The vast array of SPE sorbent material available through specialist suppliers like IST means that the chemist can tailor the protocol fairly precisely to eliminate interferences and improve all the aspects of chromatography. The introduction of multimode and layered SPE columns by IST has allowed entire classes of compounds of more than one class of compounds to be extracted concurrently from matrices as difficult as body fluid with chromatograms showing baseline resolution for all compounds.

LVI

LVI are devices that can be retrofitted to any GC and replace conventional split/splitless injectors. In traditional GC, the injector is held at high temperature (normally 30-50°C above the final temperature of the GC) so that any sample entering the injector is flashed vaporised and the resulting vapours transported quickly into the analytical column. The limitations of this type of injector are well known. Large sample sizes can't be injected since these would cause cooling of the injector, poor vaporisation and too large a volume of solvent vapours that flood the analytical column. LVI is set at a temperature below the boiling point of the solvent but yet high enough to allow the solvent to vaporise at a steady rate. A volume of 10-500 µL of sample is injected into the cold injector, and the solvent is vented during this period. When the amount of solvent vented falls below an operator-set value, the vent line closes, the pressure in the LVI is increased and the injector is heated very rapidly (eg, at a rate up to 16°C/sec) to its final temperature. During this period, all the vapours enter the analytical column. Once the final temperature is reached, the injector, opened to vent, is held at its final temperature for a period up to the end of the analysis while the septum is purged. When the analysis is completed, the injector is cooled to its initial temperature ready for the next injection.

System Performance

A mixture containing more than 50 compounds was analysed on an HP6890 fitted with a DB5 column (30 x 0.32 mm ID x 0.25 µm) and FID. The front split/splitless injector was replaced with the ATAS Optic 2. The analysis time was about 30 minutes with a final column temperature of 320°C.
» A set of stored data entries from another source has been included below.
-- ==== Sys2Proof/Decode.lean ====
section
/-! DEFINITION. The decoder, total on any word, and after it the encoder, both from the opcode map and the encoding
tables of 01_instruction_words.md and the chapters of the instructions. -/

namespace Sys2Proof

/-- Why a word is no instruction (R33). -/
inductive DecodeError where
  /-- Bits [1:0] are not 0b11. -/
  | notAnInstruction
  /-- The major opcode is 0x3F, 0x7B or 0x7F (R24). -/
  | illegalOpcode
  /-- The selector is one that the tables leave out, or a reserved field is not zero (R25, R31). -/
  | noSuchWord
  /-- A field holds a value that the instruction's description does not admitWord (R30, R31). -/
  | fieldRefused
  deriving DecidableEq, Repr

/-- Bits `lo` to `lo + n - 1` of a word. -/
def fld (w lo n : Nat) : Nat := w / 2 ^ lo % 2 ^ n

/-- The form field (R19). -/
def formOf : Nat → Form
  | 0 => .vv
  | 1 => .vx
  | 2 => .vf
  | _ => .vi

/-- The scalar format field (R23). -/
def ffmtOf : Nat → FFmt
  | 0 => .s
  | 1 => .d
  | 2 => .h
  | _ => .b

/-- The combine mode field (R18). -/
def combineOf : Nat → Combine
  | 0 => .set
  | 1 => .and
  | 2 => .or
  | _ => .xor

/-- The width field of a plain access (R20). -/
def ewOf : Nat → EW
  | 0 => .e8
  | 1 => .e16
  | 2 => .e32
  | _ => .e64

/-- A one-bit field. -/
def boolOf (n : Nat) : Bool := n == 1

/-- A candidate is an instruction when its fields are admitted. -/
def admitWord (i : Instr) : Except DecodeError Instr := if i.wellFormed then .ok i else .error .fieldRefused


/-- The words of major opcode 0x03 (R24 to R31). -/
def decodeLd (w : Nat) : Except DecodeError Instr :=
  if fld w 12 3 = 0 then admitWord (.lb (.ofNat 12 (fld w 20 12)) (.ofNat 5 (fld w 15 5)) (.ofNat 5 (fld w 7 5))) else
  if fld w 12 3 = 1 then admitWord (.lh (.ofNat 12 (fld w 20 12)) (.ofNat 5 (fld w 15 5)) (.ofNat 5 (fld w 7 5))) else
  if fld w 12 3 = 2 then admitWord (.lw (.ofNat 12 (fld w 20 12)) (.ofNat 5 (fld w 15 5)) (.ofNat 5 (fld w 7 5))) else
  if fld w 12 3 = 3 then admitWord (.ld (.ofNat 12 (fld w 20 12)) (.ofNat 5 (fld w 15 5)) (.ofNat 5 (fld w 7 5))) else
  if fld w 12 3 = 4 then admitWord (.lbu (.ofNat 12 (fld w 20 12)) (.ofNat 5 (fld w 15 5)) (.ofNat 5 (fld w 7 5))) else
  if fld w 12 3 = 5 then admitWord (.lhu (.ofNat 12 (fld w 20 12)) (.ofNat 5 (fld w 15 5)) (.ofNat 5 (fld w 7 5))) else
  if fld w 12 3 = 6 then admitWord (.lwu (.ofNat 12 (fld w 20 12)) (.ofNat 5 (fld w 15 5)) (.ofNat 5 (fld w 7 5))) else
  .error .noSuchWord

/-- The words of major opcode 0x07 (R24 to R31). -/
def decodeLdf (w : Nat) : Except DecodeError Instr :=
  if fld w 12 3 = 0 then admitWord (.flh (.ofNat 12 (fld w 20 12)) (.ofNat 5 (fld w 15 5)) (.ofNat 5 (fld w 7 5))) else
  if fld w 12 3 = 1 then admitWord (.flw (.ofNat 12 (fld w 20 12)) (.ofNat 5 (fld w 15 5)) (.ofNat 5 (fld w 7 5))) else
  if fld w 12 3 = 2 then admitWord (.fld (.ofNat 12 (fld w 20 12)) (.ofNat 5 (fld w 15 5)) (.ofNat 5 (fld w 7 5))) else
  .error .noSuchWord

/-- The words of major opcode 0x0B (R24 to R31). -/
def decodeTensor (w : Nat) : Except DecodeError Instr :=
  if fld w 9 3 = 0 ∧ fld w 12 3 = 0 ∧ fld w 15 5 = 0 ∧ fld w 20 5 = 0 ∧ fld w 25 2 = 0 ∧ fld w 27 5 = 0 then admitWord (.tzero (.ofNat 2 (fld w 7 2))) else
  if fld w 9 3 = 0 ∧ fld w 12 3 = 1 ∧ fld w 27 5 = 0 then admitWord (.topa (boolOf (fld w 26 1)) (boolOf (fld w 25 1)) (.ofNat 5 (fld w 20 5)) (.ofNat 5 (fld w 15 5)) (.ofNat 2 (fld w 7 2))) else
  if fld w 9 3 = 0 ∧ fld w 12 3 = 2 ∧ fld w 19 1 = 0 ∧ fld w 24 1 = 0 ∧ fld w 27 5 = 0 then admitWord (.topas (boolOf (fld w 26 1)) (boolOf (fld w 25 1)) (.ofNat 4 (fld w 20 4)) (.ofNat 4 (fld w 15 4)) (.ofNat 2 (fld w 7 2))) else
  if fld w 12 3 = 3 ∧ fld w 22 3 = 0 ∧ fld w 28 4 = 0 then admitWord (.tdrain (.ofNat 3 (fld w 25 3)) (.ofNat 2 (fld w 20 2)) (.ofNat 5 (fld w 15 5)) (.ofNat 5 (fld w 7 5))) else
  if fld w 9 3 = 0 ∧ fld w 12 3 = 4 ∧ fld w 25 2 = 0 ∧ fld w 27 5 = 0 then admitWord (.tldz (.ofNat 5 (fld w 20 5)) (.ofNat 5 (fld w 15 5)) (.ofNat 2 (fld w 7 2))) else
  if fld w 9 3 = 0 ∧ fld w 12 3 = 5 ∧ fld w 25 2 = 0 ∧ fld w 27 5 = 0 then admitWord (.tstz (.ofNat 5 (fld w 20 5)) (.ofNat 5 (fld w 15 5)) (.ofNat 2 (fld w 7 2))) else
  if fld w 7 5 = 0 ∧ fld w 12 3 = 6 ∧ fld w 25 2 = 0 ∧ fld w 27 5 = 0 then admitWord (.tshape (.ofNat 5 (fld w 20 5)) (.ofNat 5 (fld w 15 5))) else
  if fld w 12 3 = 7 ∧ fld w 24 1 = 0 ∧ fld w 25 2 = 0 ∧ fld w 27 5 = 0 then admitWord (.tfetch (.ofNat 4 (fld w 20 4)) (.ofNat 5 (fld w 15 5)) (.ofNat 5 (fld w 7 5))) else
  if fld w 11 1 = 0 ∧ fld w 12 3 = 0 ∧ fld w 20 5 = 0 ∧ fld w 25 2 = 0 ∧ fld w 27 5 = 8 then admitWord (.hldh (.ofNat 5 (fld w 15 5)) (.ofNat 4 (fld w 7 4))) else
  if fld w 7 5 = 0 ∧ fld w 12 3 = 1 ∧ fld w 24 1 = 0 ∧ fld w 25 2 = 0 ∧ fld w 27 5 = 8 then admitWord (.hsth (.ofNat 4 (fld w 20 4)) (.ofNat 5 (fld w 15 5))) else
  if fld w 12 3 = 2 ∧ fld w 24 1 = 0 ∧ fld w 25 2 = 0 ∧ fld w 27 5 = 8 then admitWord (.hld (.ofNat 4 (fld w 20 4)) (.ofNat 5 (fld w 15 5)) (.ofNat 5 (fld w 7 5))) else
  if fld w 12 3 = 3 ∧ fld w 24 1 = 0 ∧ fld w 25 2 = 0 ∧ fld w 27 5 = 8 then admitWord (.hst (.ofNat 4 (fld w 20 4)) (.ofNat 5 (fld w 15 5)) (.ofNat 5 (fld w 7 5))) else
  if fld w 12 3 = 3 ∧ fld w 24 1 = 0 ∧ fld w 25 1 = 1 ∧ fld w 29 3 = 2 then admitWord (.hstTry (.ofNat 3 (fld w 26 3)) (.ofNat 4 (fld w 20 4)) (.ofNat 5 (fld w 15 5)) (.ofNat 5 (fld w 7 5))) else
  if fld w 12 3 = 4 ∧ fld w 15 5 = 0 ∧ fld w 24 1 = 0 ∧ fld w 25 2 = 0 ∧ fld w 27 5 = 8 then admitWord (.hiter (.ofNat 4 (fld w 20 4)) (.ofNat 5 (fld w 7 5))) else
  if fld w 12 3 = 5 ∧ fld w 25 2 = 0 ∧ fld w 27 5 = 8 then admitWord (.hattach (.ofNat 5 (fld w 20 5)) (.ofNat 5 (fld w 15 5)) (.ofNat 5 (fld w 7 5))) else
  if fld w 12 3 = 6 ∧ fld w 25 2 = 0 ∧ fld w 27 5 = 8 then admitWord (.hdetach (.ofNat 5 (fld w 20 5)) (.ofNat 5 (fld w 15 5)) (.ofNat 5 (fld w 7 5))) else
  if fld w 12 3 = 7 ∧ fld w 24 1 = 0 ∧ fld w 25 2 = 0 ∧ fld w 27 5 = 8 then admitWord (.hinfo (.ofNat 4 (fld w 20 4)) (.ofNat 5 (fld w 15 5)) (.ofNat 5 (fld w 7 5))) else
  .error .noSuchWord

/-- The words of major opcode 0x0F (R24 to R31). -/
def decodeMisc (w : Nat) : Except DecodeError Instr :=
  if fld w 7 5 = 0 ∧ fld w 12 3 = 0 then admitWord (.loop (.ofNat 12 (fld w 20 12)) (.ofNat 5 (fld w 15 5))) else
  if fld w 9 3 = 0 ∧ fld w 12 3 = 1 then admitWord (.pref (.ofNat 12 (fld w 20 12)) (.ofNat 5 (fld w 15 5)) (.ofNat 2 (fld w 7 2))) else
  if fld w 12 3 = 2 then admitWord (.lfetch (.ofNat 12 (fld w 20 12)) (.ofNat 5 (fld w 15 5)) (.ofNat 5 (fld w 7 5))) else
  if fld w 7 5 = 0 ∧ fld w 12 3 = 3 ∧ fld w 15 5 = 0 ∧ fld w 20 5 = 0 ∧ fld w 25 2 = 0 ∧ fld w 27 5 = 0 then admitWord .stop else
  .error .noSuchWord

/-- The words of major opcode 0x13 (R24 to R31). -/
def decodeOpi (w : Nat) : Except DecodeError Instr :=
  if fld w 12 3 = 0 then admitWord (.addi (.ofNat 12 (fld w 20 12)) (.ofNat 5 (fld w 15 5)) (.ofNat 5 (fld w 7 5))) else
  if fld w 12 3 = 1 ∧ fld w 26 1 = 0 ∧ fld w 27 5 = 0 then admitWord (.slli (.ofNat 6 (fld w 20 6)) (.ofNat 5 (fld w 15 5)) (.ofNat 5 (fld w 7 5))) else
  if fld w 12 3 = 2 ∧ fld w 26 1 = 0 ∧ fld w 27 5 = 0 then admitWord (.srli (.ofNat 6 (fld w 20 6)) (.ofNat 5 (fld w 15 5)) (.ofNat 5 (fld w 7 5))) else
  if fld w 12 3 = 3 ∧ fld w 26 1 = 0 ∧ fld w 27 5 = 0 then admitWord (.srai (.ofNat 6 (fld w 20 6)) (.ofNat 5 (fld w 15 5)) (.ofNat 5 (fld w 7 5))) else
  if fld w 12 3 = 4 then admitWord (.andi (.ofNat 12 (fld w 20 12)) (.ofNat 5 (fld w 15 5)) (.ofNat 5 (fld w 7 5))) else
  if fld w 12 3 = 5 then admitWord (.ori (.ofNat 12 (fld w 20 12)) (.ofNat 5 (fld w 15 5)) (.ofNat 5 (fld w 7 5))) else
  if fld w 12 3 = 6 then admitWord (.xori (.ofNat 12 (fld w 20 12)) (.ofNat 5 (fld w 15 5)) (.ofNat 5 (fld w 7 5))) else
  .error .noSuchWord

/-- The words of major opcode 0x17 (R24 to R31). -/
def decodeAuipc (w : Nat) : Except DecodeError Instr :=
  admitWord (.auipc (.ofNat 20 (fld w 12 20)) (.ofNat 5 (fld w 7 5)))

/-- The words of major opcode 0x1B (R24 to R31). -/
def decodeCmpi (w : Nat) : Except DecodeError Instr :=
  if fld w 12 3 = 0 then admitWord (.ceqi (.ofNat 12 (fld w 20 12)) (.ofNat 5 (fld w 15 5)) (combineOf (fld w 10 2)) (.ofNat 3 (fld w 7 3))) else
  if fld w 12 3 = 1 then admitWord (.cnei (.ofNat 12 (fld w 20 12)) (.ofNat 5 (fld w 15 5)) (combineOf (fld w 10 2)) (.ofNat 3 (fld w 7 3))) else
  if fld w 12 3 = 2 then admitWord (.clti (.ofNat 12 (fld w 20 12)) (.ofNat 5 (fld w 15 5)) (combineOf (fld w 10 2)) (.ofNat 3 (fld w 7 3))) else
  if fld w 12 3 = 3 then admitWord (.cgei (.ofNat 12 (fld w 20 12)) (.ofNat 5 (fld w 15 5)) (combineOf (fld w 10 2)) (.ofNat 3 (fld w 7 3))) else
  if fld w 12 3 = 4 then admitWord (.cltui (.ofNat 12 (fld w 20 12)) (.ofNat 5 (fld w 15 5)) (combineOf (fld w 10 2)) (.ofNat 3 (fld w 7 3))) else
  if fld w 12 3 = 5 then admitWord (.cgeui (.ofNat 12 (fld w 20 12)) (.ofNat 5 (fld w 15 5)) (combineOf (fld w 10 2)) (.ofNat 3 (fld w 7 3))) else
  if fld w 12 3 = 6 ∧ fld w 26 1 = 0 ∧ fld w 27 5 = 0 then admitWord (.cbiti (.ofNat 6 (fld w 20 6)) (.ofNat 5 (fld w 15 5)) (combineOf (fld w 10 2)) (.ofNat 3 (fld w 7 3))) else
  .error .noSuchWord

/-- The words of major opcode 0x1F (R24 to R31). -/
def decodeVopi (w : Nat) : Except DecodeError Instr :=
  if fld w 12 3 = 0 ∧ fld w 25 1 = 0 then admitWord (.vadd (.ofNat 4 (fld w 28 4)) (formOf (fld w 26 2)) (.ofNat 5 (fld w 20 5)) (.ofNat 5 (fld w 15 5)) (.ofNat 5 (fld w 7 5))) else
  if fld w 12 3 = 1 ∧ fld w 25 1 = 0 then admitWord (.vsub (.ofNat 4 (fld w 28 4)) (formOf (fld w 26 2)) (.ofNat 5 (fld w 20 5)) (.ofNat 5 (fld w 15 5)) (.ofNat 5 (fld w 7 5))) else
  if fld w 12 3 = 2 ∧ fld w 25 1 = 0 then admitWord (.vmul (.ofNat 4 (fld w 28 4)) (formOf (fld w 26 2)) (.ofNat 5 (fld w 20 5)) (.ofNat 5 (fld w 15 5)) (.ofNat 5 (fld w 7 5))) else
  if fld w 12 3 = 3 ∧ fld w 25 1 = 0 then admitWord (.vmulh (.ofNat 4 (fld w 28 4)) (formOf (fld w 26 2)) (.ofNat 5 (fld w 20 5)) (.ofNat 5 (fld w 15 5)) (.ofNat 5 (fld w 7 5))) else
  if fld w 12 3 = 4 ∧ fld w 25 1 = 0 then admitWord (.vmulhu (.ofNat 4 (fld w 28 4)) (formOf (fld w 26 2)) (.ofNat 5 (fld w 20 5)) (.ofNat 5 (fld w 15 5)) (.ofNat 5 (fld w 7 5))) else
  if fld w 12 3 = 5 ∧ fld w 25 1 = 0 then admitWord (.vmacc (.ofNat 4 (fld w 28 4)) (formOf (fld w 26 2)) (.ofNat 5 (fld w 20 5)) (.ofNat 5 (fld w 15 5)) (.ofNat 5 (fld w 7 5))) else
  if fld w 12 3 = 6 ∧ fld w 25 1 = 0 then admitWord (.vand (.ofNat 4 (fld w 28 4)) (formOf (fld w 26 2)) (.ofNat 5 (fld w 20 5)) (.ofNat 5 (fld w 15 5)) (.ofNat 5 (fld w 7 5))) else
  if fld w 12 3 = 7 ∧ fld w 25 1 = 0 then admitWord (.vor (.ofNat 4 (fld w 28 4)) (formOf (fld w 26 2)) (.ofNat 5 (fld w 20 5)) (.ofNat 5 (fld w 15 5)) (.ofNat 5 (fld w 7 5))) else
  if fld w 12 3 = 0 ∧ fld w 25 1 = 1 then admitWord (.vxor (.ofNat 4 (fld w 28 4)) (formOf (fld w 26 2)) (.ofNat 5 (fld w 20 5)) (.ofNat 5 (fld w 15 5)) (.ofNat 5 (fld w 7 5))) else
  if fld w 12 3 = 1 ∧ fld w 25 1 = 1 then admitWord (.vsll (.ofNat 4 (fld w 28 4)) (formOf (fld w 26 2)) (.ofNat 5 (fld w 20 5)) (.ofNat 5 (fld w 15 5)) (.ofNat 5 (fld w 7 5))) else
  if fld w 12 3 = 2 ∧ fld w 25 1 = 1 then admitWord (.vsrl (.ofNat 4 (fld w 28 4)) (formOf (fld w 26 2)) (.ofNat 5 (fld w 20 5)) (.ofNat 5 (fld w 15 5)) (.ofNat 5 (fld w 7 5))) else
  if fld w 12 3 = 3 ∧ fld w 25 1 = 1 then admitWord (.vsra (.ofNat 4 (fld w 28 4)) (formOf (fld w 26 2)) (.ofNat 5 (fld w 20 5)) (.ofNat 5 (fld w 15 5)) (.ofNat 5 (fld w 7 5))) else
  if fld w 12 3 = 4 ∧ fld w 25 1 = 1 then admitWord (.vmin (.ofNat 4 (fld w 28 4)) (formOf (fld w 26 2)) (.ofNat 5 (fld w 20 5)) (.ofNat 5 (fld w 15 5)) (.ofNat 5 (fld w 7 5))) else
  if fld w 12 3 = 5 ∧ fld w 25 1 = 1 then admitWord (.vmax (.ofNat 4 (fld w 28 4)) (formOf (fld w 26 2)) (.ofNat 5 (fld w 20 5)) (.ofNat 5 (fld w 15 5)) (.ofNat 5 (fld w 7 5))) else
  if fld w 12 3 = 6 ∧ fld w 25 1 = 1 then admitWord (.vminu (.ofNat 4 (fld w 28 4)) (formOf (fld w 26 2)) (.ofNat 5 (fld w 20 5)) (.ofNat 5 (fld w 15 5)) (.ofNat 5 (fld w 7 5))) else
  if fld w 12 3 = 7 ∧ fld w 25 1 = 1 then admitWord (.vmaxu (.ofNat 4 (fld w 28 4)) (formOf (fld w 26 2)) (.ofNat 5 (fld w 20 5)) (.ofNat 5 (fld w 15 5)) (.ofNat 5 (fld w 7 5))) else
  .error .noSuchWord

/-- The words of major opcode 0x23 (R24 to R31). -/
def decodeSt (w : Nat) : Except DecodeError Instr :=
  if fld w 12 3 = 0 then admitWord (.sb (.ofNat 5 (fld w 20 5)) (.ofNat 5 (fld w 15 5)) (.ofNat 12 (fld w 25 7 * 32 + fld w 7 5))) else
  if fld w 12 3 = 1 then admitWord (.sh (.ofNat 5 (fld w 20 5)) (.ofNat 5 (fld w 15 5)) (.ofNat 12 (fld w 25 7 * 32 + fld w 7 5))) else
  if fld w 12 3 = 2 then admitWord (.sw (.ofNat 5 (fld w 20 5)) (.ofNat 5 (fld w 15 5)) (.ofNat 12 (fld w 25 7 * 32 + fld w 7 5))) else
  if fld w 12 3 = 3 then admitWord (.sd (.ofNat 5 (fld w 20 5)) (.ofNat 5 (fld w 15 5)) (.ofNat 12 (fld w 25 7 * 32 + fld w 7 5))) else
  .error .noSuchWord

/-- The words of major opcode 0x27 (R24 to R31). -/
def decodeStf (w : Nat) : Except DecodeError Instr :=
  if fld w 12 3 = 0 then admitWord (.fsh (.ofNat 5 (fld w 20 5)) (.ofNat 5 (fld w 15 5)) (.ofNat 12 (fld w 25 7 * 32 + fld w 7 5))) else
  if fld w 12 3 = 1 then admitWord (.fsw (.ofNat 5 (fld w 20 5)) (.ofNat 5 (fld w 15 5)) (.ofNat 12 (fld w 25 7 * 32 + fld w 7 5))) else
  if fld w 12 3 = 2 then admitWord (.fsd (.ofNat 5 (fld w 20 5)) (.ofNat 5 (fld w 15 5)) (.ofNat 12 (fld w 25 7 * 32 + fld w 7 5))) else
  .error .noSuchWord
The concentrations of the mixture tested were in the range 0.5 to 10.0 ng/mL and 50 µL was the injection volume.

Late eluting peaks in such a complex mixture are often troublesome both in retention time reproducibility, resolution and linearity. For these reasons a pair of peaks eluting at 23.6 and 23.8 min was used for assessing the Optic 2. This pair was baseline resolved throughout the concentration range.

The results indicated that large volume injectors combined with solid phase extraction is a worthwhile investment in the environmental laboratory as it presents the opportunity to improve detection limits while reducing costs.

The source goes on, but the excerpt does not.